+++ MATERIAL FOR THE TASK

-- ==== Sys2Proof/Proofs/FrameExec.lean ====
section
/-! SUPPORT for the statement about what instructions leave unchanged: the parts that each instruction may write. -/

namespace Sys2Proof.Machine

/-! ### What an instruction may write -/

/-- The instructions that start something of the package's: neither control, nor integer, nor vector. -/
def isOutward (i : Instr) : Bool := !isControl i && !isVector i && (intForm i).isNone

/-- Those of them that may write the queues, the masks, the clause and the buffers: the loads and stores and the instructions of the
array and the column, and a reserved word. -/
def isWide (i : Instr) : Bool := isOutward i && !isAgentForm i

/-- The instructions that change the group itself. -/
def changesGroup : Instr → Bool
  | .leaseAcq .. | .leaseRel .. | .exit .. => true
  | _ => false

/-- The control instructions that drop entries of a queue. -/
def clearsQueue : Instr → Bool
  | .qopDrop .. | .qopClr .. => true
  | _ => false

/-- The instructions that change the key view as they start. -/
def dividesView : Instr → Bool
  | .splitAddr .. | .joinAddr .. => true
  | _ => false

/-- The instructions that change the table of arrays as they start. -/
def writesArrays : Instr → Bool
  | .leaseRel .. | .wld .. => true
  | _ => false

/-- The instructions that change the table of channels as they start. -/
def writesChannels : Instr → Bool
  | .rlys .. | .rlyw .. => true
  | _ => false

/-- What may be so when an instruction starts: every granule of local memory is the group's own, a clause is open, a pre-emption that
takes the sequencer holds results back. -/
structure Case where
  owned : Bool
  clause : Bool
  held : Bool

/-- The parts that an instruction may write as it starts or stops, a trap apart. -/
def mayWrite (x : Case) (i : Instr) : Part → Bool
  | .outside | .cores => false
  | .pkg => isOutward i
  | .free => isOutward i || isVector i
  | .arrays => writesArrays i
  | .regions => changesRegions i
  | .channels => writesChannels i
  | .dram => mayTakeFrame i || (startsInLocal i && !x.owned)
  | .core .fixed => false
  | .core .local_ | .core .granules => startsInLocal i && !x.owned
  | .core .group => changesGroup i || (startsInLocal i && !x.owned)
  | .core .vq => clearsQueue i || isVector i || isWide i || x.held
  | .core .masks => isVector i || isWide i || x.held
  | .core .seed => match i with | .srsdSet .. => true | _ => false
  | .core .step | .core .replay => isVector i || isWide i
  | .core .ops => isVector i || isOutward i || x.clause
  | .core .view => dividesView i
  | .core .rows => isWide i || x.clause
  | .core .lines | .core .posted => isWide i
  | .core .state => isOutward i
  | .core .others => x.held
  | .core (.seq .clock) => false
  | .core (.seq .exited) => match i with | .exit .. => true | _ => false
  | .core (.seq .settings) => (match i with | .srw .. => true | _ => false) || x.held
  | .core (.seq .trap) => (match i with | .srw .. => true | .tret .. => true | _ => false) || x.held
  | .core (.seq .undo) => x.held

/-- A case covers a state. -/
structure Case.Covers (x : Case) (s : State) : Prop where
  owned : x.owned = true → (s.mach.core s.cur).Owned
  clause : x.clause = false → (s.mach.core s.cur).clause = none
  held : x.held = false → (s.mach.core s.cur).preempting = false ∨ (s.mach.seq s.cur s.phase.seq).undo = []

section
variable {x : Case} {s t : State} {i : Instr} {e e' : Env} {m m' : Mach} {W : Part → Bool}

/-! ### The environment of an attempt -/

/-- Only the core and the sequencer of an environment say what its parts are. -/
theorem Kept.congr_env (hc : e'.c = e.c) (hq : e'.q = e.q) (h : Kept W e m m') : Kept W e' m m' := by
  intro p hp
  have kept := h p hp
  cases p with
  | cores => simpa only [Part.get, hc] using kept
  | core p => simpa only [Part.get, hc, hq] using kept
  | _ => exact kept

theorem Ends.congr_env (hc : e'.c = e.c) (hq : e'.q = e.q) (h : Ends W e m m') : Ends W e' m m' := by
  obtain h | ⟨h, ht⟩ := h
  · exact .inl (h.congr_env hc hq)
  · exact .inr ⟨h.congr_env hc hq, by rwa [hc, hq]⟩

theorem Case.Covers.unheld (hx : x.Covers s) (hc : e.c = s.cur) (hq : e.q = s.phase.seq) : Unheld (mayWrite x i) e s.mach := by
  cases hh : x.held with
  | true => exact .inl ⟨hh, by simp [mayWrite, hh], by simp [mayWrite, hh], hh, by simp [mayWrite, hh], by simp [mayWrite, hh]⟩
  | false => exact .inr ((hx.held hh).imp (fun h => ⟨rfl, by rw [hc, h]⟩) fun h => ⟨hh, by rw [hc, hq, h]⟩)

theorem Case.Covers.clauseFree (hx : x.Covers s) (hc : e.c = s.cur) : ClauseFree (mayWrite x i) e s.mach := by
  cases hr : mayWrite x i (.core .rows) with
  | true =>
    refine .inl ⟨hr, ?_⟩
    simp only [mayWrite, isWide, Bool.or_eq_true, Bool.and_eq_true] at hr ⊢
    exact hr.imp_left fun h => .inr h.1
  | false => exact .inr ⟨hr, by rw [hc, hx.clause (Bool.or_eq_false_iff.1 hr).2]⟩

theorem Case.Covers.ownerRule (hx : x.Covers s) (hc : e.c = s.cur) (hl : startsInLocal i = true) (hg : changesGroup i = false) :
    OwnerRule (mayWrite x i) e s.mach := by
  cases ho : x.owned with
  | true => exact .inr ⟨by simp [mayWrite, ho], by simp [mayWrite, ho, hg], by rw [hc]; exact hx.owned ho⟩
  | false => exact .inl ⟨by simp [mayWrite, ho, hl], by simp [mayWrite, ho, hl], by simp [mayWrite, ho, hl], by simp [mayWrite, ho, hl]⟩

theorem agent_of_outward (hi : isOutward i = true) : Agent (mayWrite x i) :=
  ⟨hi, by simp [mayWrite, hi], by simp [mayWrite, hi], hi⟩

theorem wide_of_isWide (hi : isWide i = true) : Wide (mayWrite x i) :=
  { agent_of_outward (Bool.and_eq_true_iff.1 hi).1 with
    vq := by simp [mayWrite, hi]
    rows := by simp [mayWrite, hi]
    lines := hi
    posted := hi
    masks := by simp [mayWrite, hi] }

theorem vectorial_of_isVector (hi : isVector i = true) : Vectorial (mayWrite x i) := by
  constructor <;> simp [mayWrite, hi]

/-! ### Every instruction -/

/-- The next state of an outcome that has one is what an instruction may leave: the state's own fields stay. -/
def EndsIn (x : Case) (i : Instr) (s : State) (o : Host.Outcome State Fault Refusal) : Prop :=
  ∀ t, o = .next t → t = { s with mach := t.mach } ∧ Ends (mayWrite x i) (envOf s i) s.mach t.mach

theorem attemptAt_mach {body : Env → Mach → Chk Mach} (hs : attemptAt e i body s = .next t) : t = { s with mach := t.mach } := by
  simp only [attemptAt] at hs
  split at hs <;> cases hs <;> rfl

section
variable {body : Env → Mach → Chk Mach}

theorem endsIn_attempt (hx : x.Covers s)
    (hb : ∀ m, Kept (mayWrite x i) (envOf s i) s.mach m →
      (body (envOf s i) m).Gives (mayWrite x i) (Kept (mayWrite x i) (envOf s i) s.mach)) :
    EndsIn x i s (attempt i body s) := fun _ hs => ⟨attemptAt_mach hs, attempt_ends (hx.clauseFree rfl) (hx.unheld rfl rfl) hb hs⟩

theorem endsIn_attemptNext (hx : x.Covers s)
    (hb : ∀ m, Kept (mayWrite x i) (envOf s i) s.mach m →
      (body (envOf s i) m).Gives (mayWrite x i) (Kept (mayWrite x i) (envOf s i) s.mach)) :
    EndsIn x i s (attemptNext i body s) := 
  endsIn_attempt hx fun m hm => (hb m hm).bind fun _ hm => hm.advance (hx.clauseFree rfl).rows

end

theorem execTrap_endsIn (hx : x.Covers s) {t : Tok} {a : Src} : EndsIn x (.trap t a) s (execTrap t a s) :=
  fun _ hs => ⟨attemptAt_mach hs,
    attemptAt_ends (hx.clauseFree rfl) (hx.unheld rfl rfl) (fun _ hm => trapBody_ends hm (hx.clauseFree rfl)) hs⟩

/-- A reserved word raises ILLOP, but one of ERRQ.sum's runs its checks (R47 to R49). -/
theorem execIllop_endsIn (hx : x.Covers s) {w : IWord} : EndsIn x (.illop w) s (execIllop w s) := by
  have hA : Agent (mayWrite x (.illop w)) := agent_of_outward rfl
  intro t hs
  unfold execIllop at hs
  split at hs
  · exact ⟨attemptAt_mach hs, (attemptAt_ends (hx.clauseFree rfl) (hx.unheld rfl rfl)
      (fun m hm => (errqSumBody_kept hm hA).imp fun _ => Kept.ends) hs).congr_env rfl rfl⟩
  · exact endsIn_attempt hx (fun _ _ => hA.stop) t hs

++++++

> **WHAT THIS TASK INVOLVES**: Please give back, exactly as it stands above, the stretch from the line with "theorem vectorial_of_isVector (hi" through the line with "EndsIn x i s (attempt i", and no line outside it.

> **REPLY**:
theorem vectorial_of_isVector (hi : isVector i = true) : Vectorial (mayWrite x i) := by
  constructor <;> simp [mayWrite, hi]

/-! ### Every instruction -/

/-- The next state of an outcome that has one is what an instruction may leave: the state's own fields stay. -/
def EndsIn (x : Case) (i : Instr) (s : State) (o : Host.Outcome State Fault Refusal) : Prop :=
  ∀ t, o = .next t → t = { s with mach := t.mach } ∧ Ends (mayWrite x i) (envOf s i) s.mach t.mach

theorem attemptAt_mach {body : Env → Mach → Chk Mach} (hs : attemptAt e i body s = .next t) : t = { s with mach := t.mach } := by
  simp only [attemptAt] at hs
  split at hs <;> cases hs <;> rfl

section
variable {body : Env → Mach → Chk Mach}

theorem endsIn_attempt (hx : x.Covers s)
    (hb : ∀ m, Kept (mayWrite x i) (envOf s i) s.mach m →
      (body (envOf s i) m).Gives (mayWrite x i) (Kept (mayWrite x i) (envOf s i) s.mach)) :
    EndsIn x i s (attempt i body s) := fun _ hs => ⟨attemptAt_mach hs, attempt_ends (hx.clauseFree rfl) (hx.unheld rfl rfl) hb hs⟩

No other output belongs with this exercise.